(2 of 2)
After the grandma meeting, each side quickly resumed the salvos. Sister O'Laughlin, the once neutral nun, announced she now favors keeping Elian in the U.S., in part because the abuelas seemed manipulated by fear. Elian's father, a Communist Party member, claimed in papers filed in the federal lawsuit that the Miami camp had offered him $2 million, a house and a car if he would move to America.
If Elian is sent back, the grandmas--who were expected to return to Elian's hometown of Cardenas, Cuba, over the weekend--will almost certainly be the ones to retrieve him. Abuelas are usually respected moral authorities, but that Cuban tradition isn't worth a knitted shawl in this fight. In fact, the Miami exiles have assailed the grandmas--for not thanking Elian's granduncle Lazaro Gonzalez for taking him in. "We are thankful to Lazaro for what he did at the beginning," Quintana told TIME. "But now he is using my grandson."

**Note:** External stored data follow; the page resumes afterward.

-- ==== Sys2Proof/Machine/Alu.lean ====
section
/-! DEFINITION. Integer arithmetic, logic and bit fields on words (04 R85–R94). -/

namespace Sys2Proof.Machine

/-- The second operand of R66, sign-extended: arithmetic and ISET. -/
def Wave.opdS (v : Wave) (e : Iss) (o : Opd) (l : Nat) : Word :=
  match o with
  | .reg s => v.val e s.reg l
  | .imm i => sextTo 32 i
/-- The second operand of R66, zero-extended: logic and shifts. -/
def Wave.opdZ (v : Wave) (e : Iss) (o : Opd) (l : Nat) : Word :=
  match o with
  | .reg s => v.val e s.reg l
  | .imm i => i.setWidth 32
/-- The registers of that operand. -/
def opdUses (o : Opd) : List Use :=
  match o with
  | .reg s => [useOf s 1 1]
  | .imm _ => []

/-- The upper half of a product, signed or unsigned (R85). -/
def mulHigh (u : Bool) (a b : Word) : Word :=
  if u then ((a.setWidth 64 * b.setWidth 64 : DWord) >>> 32).setWidth 32
  else ((sextTo 64 a * sextTo 64 b : DWord) >>> 32).setWidth 32
/-- The smaller and the larger word (R85). -/
def minWord (u : Bool) (a b : Word) : Word := if u then (if a < b then a else b) else if a.slt b then a else b
def maxWord (u : Bool) (a b : Word) : Word := if u then (if b < a then a else b) else if b.slt a then a else b

/-- The product of two words as 64 bits (R87). -/
def mulWide (u : Bool) (a b : Word) : DWord :=
  if u then a.setWidth 64 * b.setWidth 64 else sextTo 64 a * sextTo 64 b

/-- Quotient, remainder and flag of a division that rounds toward zero (R88). -/
def divRem (u : Bool) (a b : Word) : Word × Word × BitVec 7 :=
  if b = 0 then (BitVec.allOnes 32, a, flagIDZ)
  else if u then (a / b, a % b, 0)
  else if a = 0x80000000 ∧ b = BitVec.allOnes 32 then (0x80000000, 0, 0)
  else (a.sdiv b, a.srem b, 0)

/-- The number of 1 bits (R89). -/
def onesOf (a : Word) : Word := BitVec.ofNat 32 (popcount a)
/-- The number of leading zeros (R89). -/
def leadingZeros (a : Word) : Word :=
  BitVec.ofNat 32 (((List.range 32).find? fun i => a.getLsbD (31 - i)).getD 32)
/-- The bits in reverse order (R89). -/
def reverseBits (a : Word) : Word := a.reverse

/-- Bits named by a shift's second operand (R90). -/
def shiftBy (b : Word) : Nat := b.toNat % 32
def rotL (a b : Word) : Word := a.rotateLeft (shiftBy b)

/-- The position and length of a field (R91): a length above 32 acts as 32. -/
def Wave.fieldSel (v : Wave) (e : Iss) (f : FieldSel) (l : Nat) : Nat × Nat :=
  match f with
  | .reg s =>
    let x := (v.val e s.reg l).toNat
    (x % 32, min 32 (bits x 13 8))
  | .imm pos len => (pos.toNat, min 32 len.toNat)
def fieldUses (f : FieldSel) : List Use :=
  match f with
  | .reg s => [useOf s 1 1]
  | .imm _ _ => []

/-- A field of a word (R91). -/
def extractField (s : Bool) (a : Word) (pos len : Nat) : Word :=
  let x : DWord := if s then sextTo 64 a else a.setWidth 64
  let f := (x >>> pos).toNat % 2 ^ len
  if s ∧ 0 < len ∧ bit f (len - 1) then BitVec.ofNat 32 (f + 2 ^ 32 - 2 ^ len) else BitVec.ofNat 32 f
/-- A field inserted into a word (R91). -/
def insertField (a c : Word) (pos len : Nat) : Word :=
  let m : Word := BitVec.ofNat 32 ((2 ^ len - 1) * 2 ^ pos)
  (c &&& ~~~m) ||| ((a <<< pos) &&& m)

/-- Byte `n` of a list of registers, little-endian. -/
def byteOf (rs : List Word) (n : Nat) : Byte := (rs.getD (n / 4) 0 >>> (8 * (n % 4))).setWidth 8
/-- A word of four bytes. -/
def wordOf (b0 b1 b2 b3 : Byte) : Word := b3 ++ b2 ++ b1 ++ b0

/-- A lookup of each byte's nibble in a 16-byte table (R92). -/
def permute (hi : Bool) (table : List Word) (b : Word) : Word :=
  let one := fun i => byteOf table ((b >>> (8 * i + if hi then 4 else 0)).toNat % 16)
  wordOf (one 0) (one 1) (one 2) (one 3)
/-- Bytes picked from two words, or cleared (R93). -/
def selectBytes (a b : Word) (sel : BitVec 16) : Word :=
  let one := fun i =>
    if sel.getLsbD (12 + i) then (0 : Byte) else byteOf [a, b] ((sel >>> (3 * i)).toNat % 8)
  wordOf (one 0) (one 1) (one 2) (one 3)

/-- A comparison (R94). -/
def compareWords (k : ICond) (u : Bool) (a b : Word) : Bool :=
  let lt := fun (x y : Word) => if u then decide (x < y) else x.slt y
  match k with
  | .eq => a == b
  | .ne => a != b
  | .lt => lt a b
  | .le => !lt b a
  | .gt => lt b a
  | .ge => !lt a b

end Sys2Proof.Machine
end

In the week's tug-of-war, the grandmas seemed to have the stronger grip. Congressional support for citizenship for Elian waned, even among Republicans. The federal judge moved up the deadline for the Miami relatives to present their final case and scolded lawyers for their media grandstanding. Which means these abuelas' first visit to the U.S. may not be their last.